* [WORK INSTRUCTION]: Repeat word for word every line of the data below, from the first through the line containing "for (R108). -/", and stop there.
PROVIDED DATA: Begin
/-- The causes of RESUME FAILED (R98) and LIFT FAILED (R157). -/
inductive NotFoundCause
  | notFound | sendFailed
  deriving DecidableEq, Repr

/-- The outcomes of STEP TALLIED (R161). -/
inductive TallyOutcome
  | next (step : Nat) | complete | spent
  deriving DecidableEq, Repr

/-- The causes of KIT FAILED (R108). -/
inductive KitFailedCause
  | noEffect | sendFailed
  deriving DecidableEq, Repr

/-- The kit frames a host asks for (R108). -/
inductive KitSubkind
  | add | found | serviced | retire
  deriving DecidableEq, Repr

/-- The causes of LOAD FAILED, in the order of R123. -/
inductive LoadFailedCause
  | block (cause : Nat) | timeout | sequence | verify
  deriving DecidableEq, Repr

/-- The reasons of TESTER PROTOCOL (R125, R126, R128, R183), in the order of the rules that raise them (log 33). -/
inductive TesterProtocolReason
  | swapTimeout | purgeTimeout | unexpected | badFrame
  deriving DecidableEq, Repr

/-- The causes of HOLD FAILED (R153). -/
inductive HoldFailedCause
  | alreadyHeld | holdFull | sendFailed
  deriving DecidableEq, Repr

/-- The cause found of HOLD LOST (R155). -/
inductive HoldLostCause
  | idPresent | listFull
  deriving DecidableEq, Repr

/-- The conditions a SHIP CONFLICT names (R55). -/
structure ShipConflicts where
  untallied : Bool
  covered : Bool
  suspended : Bool
  deriving DecidableEq, Repr

/-- The notices of Table 11.3, in its order, each with the content its raising rule gives. -/
inductive Notice
  | linkFault (kind subkind : Nat)
  | founded
  | peerPresent (peer : Nat)
  | peerAbsent (peer : Nat)
  | idConflict
  | diverged (cause : DivergedCause)
  | parked
  | left
  | leaveFailed (cause : LeaveFailedCause)
  | joined (count : Word32) (reference : Nat)
  | catchUpFailed (cause : AttemptCause) (reference : Option Nat) (counter : Nat)
  | isolated (cause : AttemptCause)
  | lotSpent (lot step : Nat)
  | lateHold (lot origin : Nat) (serial : BitVec 8)
  | shipDone (lot quantity : Nat)
  | shipConflict (lot sender : Nat) (found : ShipConflicts)
  | posted (lot : Nat)
  | postFailed (lot : Nat) (cause : PostFailedCause)
  | claimWon (lot step tier : Nat)
  | claimLost (lot step : Nat) (cause : ClaimLostCause) (counters : Option StepCounters)
  | bandNeeded (lot step : Nat) (band : Band)
  | cedeFailed (lot step : Nat) (cause : CedeFailedCause)
  | withdrawn (lot : Nat)
  | withdrawFailed (lot : Nat) (cause : WithdrawFailedCause)
  | resumed
  | resumeFailed (cause : NotFoundCause)
  | stepTallied (lot step kit entered pass fail lost insertions : Nat) (outcome : TallyOutcome)
  | tallyRefused (lot step frameEntered replicaEntered : Nat)
  | releaseAssigned (lot formerOwner : Nat)
  | releaseWaiting
  | kitNeeded (lot step family : Nat) (remove fit : Option Nat)
  | kitUpdated (sub : KitSubkind) (kit : Nat)
  | kitFailed (sub : KitSubkind) (kit : Nat) (cause : KitFailedCause)
  | kitMismatch (kit : Nat) (location : Option KitLocation)
  | loadDone (program revision : Nat) (slot : Slot)
  | loadFailed (program revision : Nat) (slot : Slot) (cause : LoadFailedCause) (notLoaded : Nat)
      (lastGood : Option Nat)
  | testerProtocol (kind : Option Nat) (slot : Option Nat) (reason : TesterProtocolReason)
  | seatInTest
  | noSite (occupancy : SiteMask)
  | siteMasked (site masks : Nat)
  | siteRetired (site : Nat)
  | holdPlaced (h : HoldEntry)
  | holdFailed (origin : Nat) (serial : BitVec 8) (cause : HoldFailedCause)
  | holdLost (target : HoldTarget) (level : Level) (reason : Reason) (cause : Option HoldLostCause)
  | holdLifted (h : HoldEntry) (lifter : Option Nat)
  | liftFailed (origin : Nat) (serial : BitVec 8) (cause : NotFoundCause)
  | held (h : HoldEntry) (lot step : Nat) (phase : EntryPhase)
  | reset (cause : ResetCause)
  deriving DecidableEq, Repr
PROVIDED DATA: End
* [SOLUTION]:
/-- The causes of RESUME FAILED (R98) and LIFT FAILED (R157). -/
inductive NotFoundCause
  | notFound | sendFailed
  deriving DecidableEq, Repr

/-- The outcomes of STEP TALLIED (R161). -/
inductive TallyOutcome
  | next (step : Nat) | complete | spent
  deriving DecidableEq, Repr

/-- The causes of KIT FAILED (R108). -/
inductive KitFailedCause
  | noEffect | sendFailed
  deriving DecidableEq, Repr

/-- The kit frames a host asks for (R108). -/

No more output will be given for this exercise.